» Exercise aim:
Return each line of the entries that mentions the word "ctxSize".

» Supplied information:
def groupResult (slot : Nat) (g : Group) : Nat :=
  packFields [(1, slot), (1, 0), (2, g.rank), (2, g.size), (2, 0), (32, digestHead (shake256 (leBytes 24 g.defn.toNat)))]

def groupDefine (ps : List Byte) (s : State) : State × CallEnd :=
  if groupBad s ps then (s, .answer .invalid 0)
  else
    match (List.range (groupSize ps)).find? fun k => groupMember s ps k == s.self with
    | none => (s, .answer .invalid 0)
    | some rank =>
      let g := groupOf s ps rank
      match groupSlot s g.tag.toNat with
      | some i =>
        match slotAt s.groups i with
        | some old =>
          if old.defn = g.defn then
            ({ s with groups := updAt s.groups i fun _ => some { old with spillAddr := g.spillAddr, spillSize := g.spillSize } },
             .answer .ok (groupResult i g))
          else (s, .answer .state 0)
        | none => (s, .answer .state 0)
      | none =>
        match freeSlot s.groups with
        | none => (s, .answer .noResource 0)
        | some i => ({ s with groups := updAt s.groups i fun _ => some g }, .answer .ok (groupResult i g))

def execGroupDefine (r : Request) (s : State) : Host.Outcome State Fault Refusal :=
  .next (serveCall { op := 0x60, pf := true, bare := false, defer := false } r (fun ps => !zeroAt ps 18 2 || !zeroFrom ps 40)
    groupDefine s)

def execGroupRelease (r : Request) (s : State) : Host.Outcome State Fault Refusal :=
  .next (serveCall { op := 0x61, pf := true, bare := false, defer := false } r (fun ps => !zeroFrom ps 4)
    (fun ps t =>
      let tag := arg ps 0 4
      match groupSlot t tag, t.group tag with
      | some i, some g =>
        if (scoreWhere t fun a => (scGroups t.mem a).contains tag).isSome || !g.colls.isEmpty then (t, .answer .state 0)
        else ({ t with groups := updAt t.groups i fun _ => none }, .answer .ok 0)
      | _, _ => (t, .answer .invalid 0)) s)

/-! ## Codec sessions (R346 to R350) -/

/-- The session that a request opens. -/
def sessionOf (fn : Nat) (ps : List Byte) : Session :=
  { fn := fn, decode := arg ps 0 1 == 1, codec := arg ps 1 1, bitDepth := arg ps 4 1, width := arg ps 8 2, height := arg ps 10 2,
    params := BitVec.ofNat 384 (ofLe (ps.take 32)), ctxAddr := arg ps 32 8, ctxSize := arg ps 40 8, failed := false,
    coding := { frames := 0, token := 0, lastShown := [], held := [], waiting := [], keys := [] } }

/-- A stroke of the entry that a job runs names a session (R350). -/
def namesSession (s : State) (j : Job) (h : Nat) : Bool :=
  let a := s.scoreAddr j
  (entryBars s.mem a j.entry).any fun bar =>
    let w := StrokeWord.ofWord (scStave s.mem a bar 14)
    (w.op == 0x10 || w.op == 0x11) && fld (scStoredDesc s.mem a w.desc) 31 26 == h

/-- A context that may not be used (R347). -/
def contextBad (s : State) (a n : Nat) : Bool :=
  !aligned a 65536 || !memoryFree s a n ||
  hitsAny ((s.resident.cur.toList.map fun r => (r.addr, r.size)) ++ codecRanges s) a n

def sessionOpen (fn : Nat) (ps : List Byte) (s : State) : State × CallEnd :=
  let x := sessionOf fn ps
  let need := ctxNeeded x.decode x.codec x.bitDepth x.width x.height (arg ps 15 1)
  if !sessionFieldsOk ps || contextBad s x.ctxAddr x.ctxSize then (s, .answer .invalid 0)
  else
    match freeSlot s.codec.sessions with
    | none => (s, .answer .noResource (packFields [(4, 0), (8, need)]))
    | some h =>
      if x.ctxSize < need then (s, .answer .noResource (packFields [(4, 0), (8, need)]))
      else
        ({ s with codec := { s.codec with sessions := updAt s.codec.sessions h fun _ => some x } },
         .answer .ok (packFields [(4, h), (8, need)]))

def execCodecSessionOpen (r : Request) (s : State) : Host.Outcome State Fault Refusal :=
  .next (serveCall { op := 0x70, pf := false, bare := false, defer := false } r
    (fun ps => !zeroAt ps 19 1 || !zeroFrom ps 48) (sessionOpen r.fn.val) s)

def execCodecSessionClose (r : Request) (s : State) : Host.Outcome State Fault Refusal :=
  .next (serveCall { op := 0x71, pf := false, bare := false, defer := false } r (fun ps => !zeroFrom ps 1)
    (fun ps t =>
      let h := arg ps 0 1
      if !((t.session h).map (·.fn) == some r.fn.val) then (t, .answer .invalid 0)
      else if t.sched.jobs.any fun j => !(j.stage == .recorded) && namesSession t j h then (t, .answer .busy 0)
      else (closeSession h t, .answer .ok 0)) s)

end Sys2Proof.Machine
end

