/-- `MEM_CRC_RETRY`: attempt 1 to 8 is retried and counted; the request that fails on its eighth retry is exhausted, and the third
of a channel within 24 hours retires it. -/
def execMemCrcRetry (ch : Fin 128) (who : MemRequester) (attempt : Nat) (s : State) : Host.Outcome State Fault Refusal :=
  .next (
    if (s.chan ch.val).state == .absent || attempt = 0 || 9 < attempt then s
    else if attempt ≤ 8 then s.updChan ch.val fun c => { c with retries := satAdd 16 c.retries 1 }
    else
      let s1 := match exhaustEnds s who with
        | some j => logError 0x10 1 (if who = .swapCopy then .verify else .struck) j.fn 0xFF ch.val (chanBase ch.val) s
        | none => logError 0x10 0 .memUncorrectable 0xFF 0xFF ch.val (chanBase ch.val) s
      let s2 := exhaust ch.val who s1
      let recent := ((s.chan ch.val).exhausted.filter fun t => decide (s.time < t + dayUs)) ++ [s.time]
      let s3 := s2.updChan ch.val fun c => { c with exhausted := recent }
      settle (if 3 ≤ recent.length then retireChan ch.val s3 else s3))

/-! ## Heat (R283 to R285) -/

/-- The heat state after a reading. -/
def heatAfter (c : Channel) (t : Int) : Heat :=
  match c.heat with
  | .normal => if c.tCrit ≤ t then .suspended else if c.tHigh ≤ t then .high else .normal
  | .high => if c.tCrit ≤ t then .suspended else if t ≤ c.tHigh - 5 then .normal else .high
  | .suspended => if t ≤ c.tCrit - 10 then .high else .suspended

/-- One channel takes a reading: a change of heat is logged, and one that leaves suspension retrains, as a GDDR channel does whose
temperature has moved by 8 degrees since its last training. -/
def pollChan (temps : List Int) (s : State) (ch : Nat) : State :=
  let c := s.chan ch
  if c.state == .absent then s
  else
    let t := temps.getD (chanPos ch) c.temp
    let h := heatAfter c t
    let s1 := s.updChan ch fun x => { x with temp := t, heat := h }
    let s1 := if h == .suspended && !(c.heat == .suspended) then
        s1.updChan ch fun x => { x with suspendedAt := s.time, suspendLimit := s.staged.cur.memSuspendLimit } else s1
    let s2 := if h = c.heat then s1 else logError 0x12 0 .ok 0xFF 0xFF ch h.code s1
    let moved := decide (ch < 96) && decide (8 ≤ (t - c.trainTemp).natAbs)
    if !(h == .suspended) && !c.pausing && (moved || c.heat == .suspended) then beginRetrain ch s2 else s2

/-- `MEM_TEMP_POLL`: every channel, and `ALERT_N`; Amior reads nothing once it has stopped, and in `BARE` the segments are idle (R472,
R486). -/
def execMemTempPoll (temps : List Int) (s : State) : Host.Outcome State Fault Refusal :=
  .next (if s.fw.state == .failed || s.fw.state == .bare then s else updateAlert ((List.range 128).foldl (pollChan temps) s))

/-- `MEM_SUSPEND_TIMEOUT` (R285): every job of which a request has waited too long on a suspended channel is struck. -/
def execMemSuspendTimeout (ch : Fin 128) (s : State) : Host.Outcome State Fault Refusal :=
  .next (
    let late (j : Job) : Bool := jobWaitsTooLong s ch.val j
    if (s.chan ch.val).heat == .suspended && s.sched.jobs.any late then
      settle (strikeWhere late .thermal 3 (detailChannel ch.val)
        ((s.sched.jobs.filter late).foldl
          (fun acc j => logError 0x12 1 .struck j.fn 0xFF ch.val (chanBase ch.val) acc) s))
    else s)

/-! ## Retraining (R286, R525) -/

/-- `MEM_RETRAIN`: a GDDR channel's periodic retraining; none while suspended. -/
def execMemRetrain (ch : Fin 128) (s : State) : Host.Outcome State Fault Refusal :=
  .next (
    let c := s.chan ch.val
    if decide (ch.val < 96) && !(c.state == .absent) && !(c.heat == .suspended) && !c.pausing then beginRetrain ch.val s else s)

/-- `CAMM_RECALIBRATE`: a CAMM2 channel's strobe timing. -/
def execCammRecalibrate (ch : Fin 128) (s : State) : Host.Outcome State Fault Refusal :=
  .next (
    let c := s.chan ch.val
    if decide (96 ≤ ch.val) && !(c.state == .absent) && !(c.heat == .suspended) && !c.pausing then
      s.updChan ch.val fun x => { x with pausing := true }
    else s)

/-- `MEM_RETRAIN_DONE`: the pause ends. A failure is logged and retried at once; a second retires the channel. -/
def execMemRetrainDone (ch : Fin 128) (ok again : Bool) (s : State) : Host.Outcome State Fault Refusal :=
  .next (
    if !(s.chan ch.val).pausing then s
    else
      let fail (t : State) : State := logError 0x13 0 .ok 0xFF 0xFF ch.val (chanBase ch.val) t
      let s1 := s.updChan ch.val fun c => { c with pausing := false, trainTemp := c.temp }
      if ok then s1 else if again then fail s1 else settle (notePosition (chanPos ch.val) 3 (retireChan ch.val (fail (fail s1)))))

/-- `PATROL_SCRUB` (R276, R525): an error that a device reports is logged only. -/
def execPatrolScrub (ch : Fin 128) (errorAddr : Option Nat) (s : State) : Host.Outcome State Fault Refusal :=
  .next (match errorAddr with
    | some a => if (s.chan ch.val).state == .active then logError 0x14 0 .ok 0xFF 0xFF ch.val a s else s
    | none => s)

/-- `CAMM_MODULE_LOST` (R525): every channel of a module that stops answering is retired, and the inventory shows that its hub cannot be
read (R488). -/
def execCammModuleLost (m : Fin 4) (s : State) : Host.Outcome State Fault Refusal :=
  .next (
    let fitted := (posChans (24 + m.val)).any fun c => !((s.chan c).state == .absent)
    let t := retirePosition (24 + m.val) s
    settle (if fitted then notePosition (24 + m.val) 4 t else t))

/-- `MEMORY_SUPPLY_FAULT` (R525, R488): every channel of the position is retired. -/
def execMemorySupplyFault (position : Fin 28) (s : State) : Host.Outcome State Fault Refusal :=
  .next (
    let p := position.val
    let fitted := (posChans p).any fun c => !((s.chan c).state == .absent)
    if !fitted then s
    else
      settle (if p < 24 then notePosition p 4 (retirePosition p s) else retirePosition p s))

end Sys2Proof.Machine
end

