-- ==== Sys2Proof/Machine/Halt.lean ====
section
/-! DEFINITION. What the device loses when its firmware stops or starts anew (R385, R495, R497, R523): rings, jobs and the state that
the firmware holds. -/
namespace Sys2Proof.Machine

/-- Every function's ring setups, job queues and outstanding requests are discarded (R385). -/
def dropRings (s : State) : State :=
  { s with funcs := s.funcs.map fun f => { f with mailbox := none, queues := List.replicate 8 none } }

/-- Every job ends without a record; nothing is in flight at any unit or engine. -/
def dropJobs (s : State) : State :=
  let t := s.sched.jobs.foldl (fun acc j => dropHeld j acc) (idleUnits s)
  let t := { t with fabric := { t.fabric with windows := t.fabric.windows.map fun _ => none, sends := [], queued := [] } }
  let cut (e : EngineState) : EngineState := { e with queue := [] }
  { t with sched := { Scheduler.empty with nextId := s.sched.nextId, nextKey := s.sched.nextKey },
           codec := { t.codec with encoder := cut t.codec.encoder, decoder := cut t.codec.decoder },
           sec := { t.sec with open_ := [], sign := [] } }

/-- Calls that wait end without a response. -/
def dropWaits (s : State) : State :=
  { s with staged := { s.staged with pending := [], commit := none },
           tables := s.tables.map fun t => { t with load := none },
           resident := { s.resident with load := none, swap := none }, test := none, bar2Held := [], doorbells := [],
           fw := { s.fw with staging := none },
           channels := s.channels.map fun c => { c with run := none } }

/-- Every Peal port falls idle, and what its buffers hold is lost (R305, R523). -/
def idlePorts (s : State) : State :=
  let stop (acc : State) (p : Nat) : State := if (acc.port p).state == .disabled then acc else stopPort .down p acc
  (List.range 16).foldl stop s

/-- The service ends: rings, jobs and waiting calls are gone (R385). -/
def endService (s : State) : State := dropWaits (dropJobs (dropRings s))

/-- The firmware halts (R523, R527, R448): `FAILED`, nothing is served any more, and the segments of the Clave bus are idle (R486). -/
def haltFirmware (err : Status) (s : State) : State :=
  let t := setFwState .failed err (endService (idlePorts s))
  { t with pins := { t.pins with segKhz := [0, 0, 0, 0] } }

/-- Slots 0 to 7 hold the built-in tables 0x01 to 0x08 (R189). -/
def builtinSlots : List TableSlot :=
  (List.range 8).map fun i => { cur := some (builtinImage (i + 1)), load := none }

/-- The state that the firmware holds is lost (R495): `FEATURE_ENABLE` is at its reset value, and its domains follow (R431). -/
def firmwareLost (s : State) : State :=
  let t := gateDomains s.staged.cur.featureEnable Settings.reset.featureEnable (endService s)
  let v := s.fuses.variant
  let p0 := Power.reset (maxPower v) (maxClock v)
  { t with scores := List.replicate 16 none, resident := Resident.reset, tables := builtinSlots,
           staged := { cur := Settings.reset, pending := [], commit := none }, preempt := PreemptPolicy.reset,
           groups := List.replicate 16 none,
           codec := { t.codec with sessions := List.replicate 64 none,
                                   encoder := { t.codec.encoder with lastServed := none, loaded := none },
                                   decoder := { t.codec.decoder with lastServed := none, loaded := none } },
           fabric := { t.fabric with waiting := [], tagged := [] },
           power := { t.power with limitW := p0.limitW, windowMs := p0.windowMs, clockCap := p0.clockCap,
                                   tjTarget := p0.tjTarget, idleStop := p0.idleStop } }

/-- The scratch of every enabled core is zero with correct parity (R257). -/
def zeroScratch (c : Nat) (s : State) : State := { s with mem := s.mem.zeroRange (scratchBase c) scratchSize }

/-- Scratch zeroed and every boundary 0 (R495). -/
def zeroCores (s : State) : State :=
  let t := (enabledCores s.fuses.variant).foldl (fun acc c => zeroScratch c acc) s
  { t with cores := t.cores.map fun k =>
      { Core.idled k with boundary := 0, tiles := k.tiles.map fun _ => [], rattle := k.rattle.map fun _ => RattleCtx.zero } }

end Sys2Proof.Machine
end

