/-- What a roll call that passes leaves: the inventory, channels and ports; the ports' training and then the rails begin (R480 steps 11
and 8: of steps that begin at one moment the one shown is a DESIGN CHOICE, log 118). -/
def rollCallPasses (rc : RollCall) (d : BitVec 4096) (status : Nat × Nat) (s : State) : State :=
  let w := s.pins.straps
  let inv := inventoryOf w rc d status
  let u := runPhase rc s
  let ports := u.fabric.ports.mapIdx fun p x =>
    { x with state := if inv.portStatus.getD p 0 = 5 then .disabled else .down, retryAt := s.time }
  let powered (i : Nat) : Bool :=
    decide (300 ≤ i) && decide (i < 316) && !(inv.portStatus.getD (i - 300) 0 == 5) && !(inv.portModule.getD (i - 300) 0 == 0)
  let t := { u with inv := inv, channels := (List.range 128).map (foundChannel w rc d), fabric := { u.fabric with ports := ports } }
  trainPorts (railsUp (setDomains powered .running { t with fw := { t.fw with progress := 8 } }))

/-- Roll call with what the board answers: the device goes on, or is bare. -/
def runRollCall (rc0 : RollCall) (s0 : State) : State × Bool :=
  let rc := heard rc0
  let status := descriptorStatus rc
  let s := callSegments rc0 status.1 s0
  match rc.descriptor with
  | some d =>
    if status.1 = 0 then (rollCallPasses rc d status s, true)
    else ({ barePhase s with inv := failedInventory rc status }, false)
  | none => ({ barePhase s with inv := failedInventory rc status }, false)

/-- `ROLL_CALL` (R480 step 7): in the roll-call phase. -/
def execRollCall (rc : RollCall) (s : State) : Host.Outcome State Fault Refusal :=
  .next (
    if !(s.fw.state == .init) || !(s.pins.clavePhase = 1) then s
    else
      match runRollCall rc s with
      | (t, true) => t
      | (t, false) => setFwState .bare .inventory t)

/-- `INVENTORY_RESCAN` (R489): in `BARE`, for the PF, roll call runs again; when it passes the sequence goes on from step 8. A request of
another kind is answered as GET_INVENTORY answers it. -/
def execInventoryRescan (r : Request) (rc : RollCall) (s : State) : Host.Outcome State Fault Refusal :=
  .next (
    let ps := reqArgs r
    let rescans := s.fw.state == .bare && r.fn.val == 0 && natBit (arg ps 8 1) 0 && reqFormed r false && !inventoryBad ps
    if !rescans then inventoryRow r s
    else if !mayTake r.fn.val s then s
    else
      let p := runRollCall rc (takeRequest r.fn.val s)
      let t := respond r.fn.val r.tag 0x02 .ok 1024 (hostWrite (arg ps 0 8) (inventoryBlock p.1) p.1)
      nextTurn (if p.2 then setFwState .init .ok t else t))

/-! ## Rails and memory (R439, R480 steps 8 and 9) -/

/-- Step 4 of the rail sequence: the supplies of the fitted positions are enabled. -/
def suppliesUp (s : State) : State :=
  let need (i : Nat) : Bool :=
    if i = 0 then (List.range 12).any fun p => !(s.inv.gddrStatus.getD p 0 == 0)
    else if i = 1 then (rangeFrom 12 12).any fun p => !(s.inv.gddrStatus.getD p 0 == 0)
    else !(s.inv.cammStatus.getD (i - 2) 0 == 0)
  let on := (List.range 6).filter need
  let t := { s with power := { s.power with supplies := (List.range 6).map fun i => if need i then 1 else 0,
                                            supplyAt := List.replicate 6 s.time } }
  on.foldl (fun (acc : State) i => acc.emit (supplyOut s i true)) t

/-- What a regulator's power good lets go on: the memory PHY rails after the four quarter rails, then the supplies. -/
def afterPowerGood (s : State) : State :=
  if [6, 7, 8, 9].all fun r => (s.rail r).good then
    if !(s.rail 10).on then
      [10, 11].foldl (enableRail 850) (setDomains (fun i => decide (i < 272)) .running s)
    else if (s.rail 10).good && (s.rail 11).good && s.power.supplies.all fun x => x == 0 then suppliesUp s
    else s
  else s

/-- `RAIL_POWER_GOOD` (R439). -/
def execRailPowerGood (rail : Fin 12) (s : State) : Host.Outcome State Fault Refusal :=
  .next (
    let r := s.rail rail.val
    if s.fw.state == .init && 6 ≤ rail.val && r.on && !r.good then
      afterPowerGood (s.updRail rail.val fun x => { x with good := true })
    else s)

/-- The memory positions that a supply feeds. -/
def supplyPositions (i : Nat) : List Nat :=
  if i = 0 then List.range 12 else if i = 1 then rangeFrom 12 12 else [24 + (i - 2)]

/-- The power-good delay of a supply that has been enabled is over (R439, R474). -/
def delayOver (s : State) (i : Nat) : Bool :=
  decide (s.power.supplyAt.getD i 0 + 1000 * s.inv.pgDelay.getD (12 + i) 0 ≤ s.time)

» Response for this exercise:
    params := BitVec.ofNat 384 (ofLe (ps.take 32)), ctxAddr := arg ps 32 8, ctxSize := arg ps 40 8, failed := false,
  if !sessionFieldsOk ps || contextBad s x.ctxAddr x.ctxSize then (s, .answer .invalid 0)
      if x.ctxSize < need then (s, .answer .noResource (packFields [(4, 0), (8, need)]))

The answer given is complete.